In fact, French researchers tested 18 bottles of California rosé and cabernet sauvignon from 2009 onward, and found increased levels of radioactive particles in the beverages produced after the energy accident. In the case of the cabernet, the study shows the levels of the radioactive materials doubled.
As Michael Pravikoff, a physicist who worked on the study, tells The New York Times: “We can measure some radioactive level that is much higher than the usual level.”
However, while the presence of radioactive particles in wine might sound frightening, the publication reports the drink should not be seen as a health hazard, and notes the radioactive levels started very low and continue to drop with each passing year.
“These levels are so low, way below the natural radioactivity that’s everywhere in the world,” Pravikoff adds.

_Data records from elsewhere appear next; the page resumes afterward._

-- ==== Sys2Proof/Laws/Edge.lean ====
section
/-! SUPPORT. What the edge does to each field before its accepted commands (spec/40_slip_encoder.md
R91, 41_slip_decoder.md R111, 43_reset_sequencer.md R152 to R157), said once. -/

namespace Sys2Proof.Machine

/-- `rest` of R91: the buffer without the byte that leaves. -/
theorem quietEdge_enc (s : State) :
    (quietEdge s).enc =
      { s.enc with buf := if s.now.txReady then s.enc.buf.tail else s.enc.buf } := by
  have h : (txEdge s).enc =
      { s.enc with buf := if s.now.txReady then s.enc.buf.tail else s.enc.buf } := by
    rcases s with ⟨⟨f, buf, q, l⟩, _⟩
    cases buf <;> simp only [txEdge] <;> split <;> rfl
  have h2 (u : State) : (doutEdge u).enc = u.enc := by
    unfold doutEdge; split
    · split <;> rfl
    · rfl
  simp [quietEdge, sequencerEdge, h2, h]

/-- The byte that leaves joins the output sequence (R91). -/
theorem quietEdge_txOut (s : State) :
    (quietEdge s).txOut = s.txOut ++ (if s.now.txReady then s.enc.buf.take 1 else []) := by
  have h : (txEdge s).txOut = s.txOut ++ (if s.now.txReady then s.enc.buf.take 1 else []) := by
    rcases s with ⟨⟨f, buf, q, l⟩, _⟩
    cases buf <;> simp only [txEdge] <;> split <;> simp
  have h2 (u : State) : (doutEdge u).txOut = u.txOut := by
    unfold doutEdge; split
    · split <;> rfl
    · rfl
  simp [quietEdge, sequencerEdge, h2, h]

theorem txEdge_now (s : State) : (txEdge s).now = s.now := by
  unfold txEdge; split
  · split <;> rfl
  · rfl

theorem txEdge_dec (s : State) : (txEdge s).dec = s.dec := by
  unfold txEdge; split
  · split <;> rfl
  · rfl

theorem txEdge_doutOut (s : State) : (txEdge s).doutOut = s.doutOut := by
  unfold txEdge; split
  · split <;> rfl
  · rfl

/-- `left` of R111: the output register without the item that leaves. -/
theorem quietEdge_dec (s : State) :
    (quietEdge s).dec =
      { s.dec with obuf := if s.now.doutReady then none else s.dec.obuf } := by
  have h (u : State) : (doutEdge u).dec =
      { u.dec with obuf := if u.now.doutReady then none else u.dec.obuf } := by
    rcases u with ⟨_, ⟨p, obuf⟩, _⟩
    cases obuf <;> simp only [doutEdge] <;> split <;> rfl
  simp [quietEdge, sequencerEdge, h, txEdge_now, txEdge_dec]

/-- The item that leaves joins the output sequence (R110). -/
theorem quietEdge_doutOut (s : State) :
    (quietEdge s).doutOut = s.doutOut ++ (if s.now.doutReady then s.dec.obuf.toList else []) := by
  have h (u : State) : (doutEdge u).doutOut =
      u.doutOut ++ (if u.now.doutReady then u.dec.obuf.toList else []) := by
    rcases u with ⟨_, ⟨p, obuf⟩, _⟩
    cases obuf <;> simp only [doutEdge] <;> split <;> simp
  simp [quietEdge, sequencerEdge, h, txEdge_now, txEdge_dec, txEdge_doutOut]

/-- The fields the two output handshakes leave alone. -/
theorem outputEdges_rest (s : State) :
    (doutEdge (txEdge s)).cks = s.cks ∧ (doutEdge (txEdge s)).rsq = s.rsq ∧
    (doutEdge (txEdge s)).cfg = s.cfg ∧ (doutEdge (txEdge s)).inputs = s.inputs ∧
    (doutEdge (txEdge s)).cycle = s.cycle ∧ (doutEdge (txEdge s)).now = s.now := by
  have hd (u : State) : (doutEdge u).cks = u.cks ∧ (doutEdge u).rsq = u.rsq ∧
      (doutEdge u).cfg = u.cfg ∧ (doutEdge u).inputs = u.inputs ∧
      (doutEdge u).cycle = u.cycle ∧ (doutEdge u).now = u.now := by
    unfold doutEdge; split
    · split <;> exact ⟨rfl, rfl, rfl, rfl, rfl, rfl⟩
    · exact ⟨rfl, rfl, rfl, rfl, rfl, rfl⟩
  have ht : (txEdge s).cks = s.cks ∧ (txEdge s).rsq = s.rsq ∧
      (txEdge s).cfg = s.cfg ∧ (txEdge s).inputs = s.inputs ∧
      (txEdge s).cycle = s.cycle ∧ (txEdge s).now = s.now := by
    unfold txEdge; split
    · split <;> exact ⟨rfl, rfl, rfl, rfl, rfl, rfl⟩
    · exact ⟨rfl, rfl, rfl, rfl, rfl, rfl⟩
  obtain ⟨a, b, c, d, e, f⟩ := hd (txEdge s)
  obtain ⟨a', b', c', d', e', f'⟩ := ht
  exact ⟨a.trans a', b.trans b', c.trans c', d.trans d', e.trans e', f.trans f'⟩

theorem quietEdge_cks (s : State) : (quietEdge s).cks = s.cks := by
  simpa [quietEdge, sequencerEdge] using (outputEdges_rest s).1

theorem quietEdge_cfg (s : State) : (quietEdge s).cfg = s.cfg := by
  simpa [quietEdge, sequencerEdge] using (outputEdges_rest s).2.2.1

theorem quietEdge_inputs (s : State) : (quietEdge s).inputs = s.inputs := by
  simpa [quietEdge, sequencerEdge] using (outputEdges_rest s).2.2.2.1

theorem quietEdge_cycle (s : State) : (quietEdge s).cycle = s.cycle := by
  simpa [quietEdge, sequencerEdge] using (outputEdges_rest s).2.2.2.2.1

theorem quietEdge_now (s : State) : (quietEdge s).now = s.now := by
  simpa [quietEdge, sequencerEdge] using (outputEdges_rest s).2.2.2.2.2

theorem quietEdge_rsq (s : State) : (quietEdge s).rsq = rsqEdge s.cfg s.now s.rsq := by
  obtain ⟨-, hr, hc, -, -, hn⟩ := outputEdges_rest s
  simp [quietEdge, sequencerEdge, hr, hc, hn]

end Sys2Proof.Machine
end

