-- ==== Sys2Proof/Laws/Ops.lean ====
section
/-! SUPPORT. What each shared operation does, case by case. -/

namespace Sys2Proof.Machine

/-! ### Acceptance (R60, R84, R112, R150) -/

theorem encTake_free {f : Enc → Enc} {e : Enc} (h : e.buf = []) : encTake f e = f e := by
  simp [encTake, h]

theorem encTake_busy {f : Enc → Enc} {e : Enc} (h : e.buf ≠ []) : encTake f e = e := by
  simp [encTake, h]

theorem decTake_free {f : Dec → Dec} {d : Dec} (h : d.obuf = none) : decTake f d = f d := by
  simp [decTake, h]

theorem decTake_busy {f : Dec → Dec} {d : Dec} (h : d.obuf ≠ none) : decTake f d = d := by
  simp [decTake, h]

theorem rsqTake_idle {f : Rsq → Rsq} {r : Rsq} (h : r.phase = .idle) : rsqTake f r = f r := by
  simp [rsqTake, h]

theorem rsqTake_busy {f : Rsq → Rsq} {r : Rsq} (h : r.phase ≠ .idle) : rsqTake f r = r := by
  simp [rsqTake, h]

/-! ### The escape map (R68, R82) -/

/-- In a frame `ENC.BYTE b` loads the wire form of `b`. -/
theorem encByte_inFrame {b : Byte} {e : Enc} (h : e.inFrame = true) :
    encByte b e = encSend (escapeByte b) e := by
  unfold encByte escapeByte
  rw [if_pos h]
  split
  · rfl
  · split <;> rfl

/-! ### The timer (R6, R154) -/

theorem holdCycles_ge (p : Params) : 50 ≤ p.holdCycles := by
  unfold Params.holdCycles Params.holdMs Params.cyclesPerMs
  omega

theorem holdCycles_fits (p : Params) : p.holdCycles < 2 ^ p.timerWidth := Nat.lt_log2_self

theorem rsqTimerPred_pos {p : Params} {t : Nat} (h : t ≠ 0) : rsqTimerPred p t = t - 1 := by
  simp [rsqTimerPred, h]

/-- The timer stays in its register, wrapped or not. -/
theorem rsqTimerPred_fits {p : Params} {t : Nat} (h : t < 2 ^ p.timerWidth) :
    rsqTimerPred p t < 2 ^ p.timerWidth := by
  unfold rsqTimerPred
  split <;> omega

/-! ### RSQ's own step, by phase (R152 to R156) -/

theorem rsqEdge_idle {p : Params} {i : Inputs} {r : Rsq} (h : r.phase = .idle) :
    rsqEdge p i r = rsqClearDone r := by
  simp [rsqEdge, h]

theorem rsqEdge_openWait {p : Params} {i : Inputs} {r : Rsq} (h : r.phase = .openWait)
    (ha : i.tpOpenAck = false) : rsqEdge p i r = rsqClearDone r := by
  simp [rsqEdge, h, ha]

theorem rsqEdge_holdReset_count {p : Params} {i : Inputs} {r : Rsq} (h : r.phase = .holdReset)
    (ht : r.timer ≠ 1) : rsqEdge p i r = rsqCount p (rsqClearDone r) := by
  simp [rsqEdge, h, ht]

theorem rsqEdge_holdReset_end {p : Params} {i : Inputs} {r : Rsq} (h : r.phase = .holdReset)
    (ht : r.timer = 1) : rsqEdge p i r = rsqHoldTarget p (rsqClearDone r) := by
  simp [rsqEdge, h, ht]

theorem rsqEdge_holdTarget_count {p : Params} {i : Inputs} {r : Rsq} (h : r.phase = .holdTarget)
    (ht : r.timer ≠ 1) : rsqEdge p i r = rsqCount p (rsqClearDone r) := by
  simp [rsqEdge, h, ht]

theorem rsqEdge_holdTarget_end {p : Params} {i : Inputs} {r : Rsq} (h : r.phase = .holdTarget)
    (ht : r.timer = 1) : rsqEdge p i r = rsqRelease r := by
  simp [rsqEdge, h, ht]

end Sys2Proof.Machine
end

Furthermore, The California Department of Public Health said in a statement to The New York Times that there “were no health and safety concerns to California residents” immediately following the disaster, and this report doesn’t change that.
The French research team, which in some instances had to burn the wine to ashes in order to measure the radioactive material, has spent the past several years studying fermented fruit drinks from all over the world. They suspect some Golden State wines have been impacted because the radioactive cloud from the 2011 disaster in Japan, which was triggered after a tsunami followed an earthquake, floated over the Pacific Ocean to California and settled on grapes there.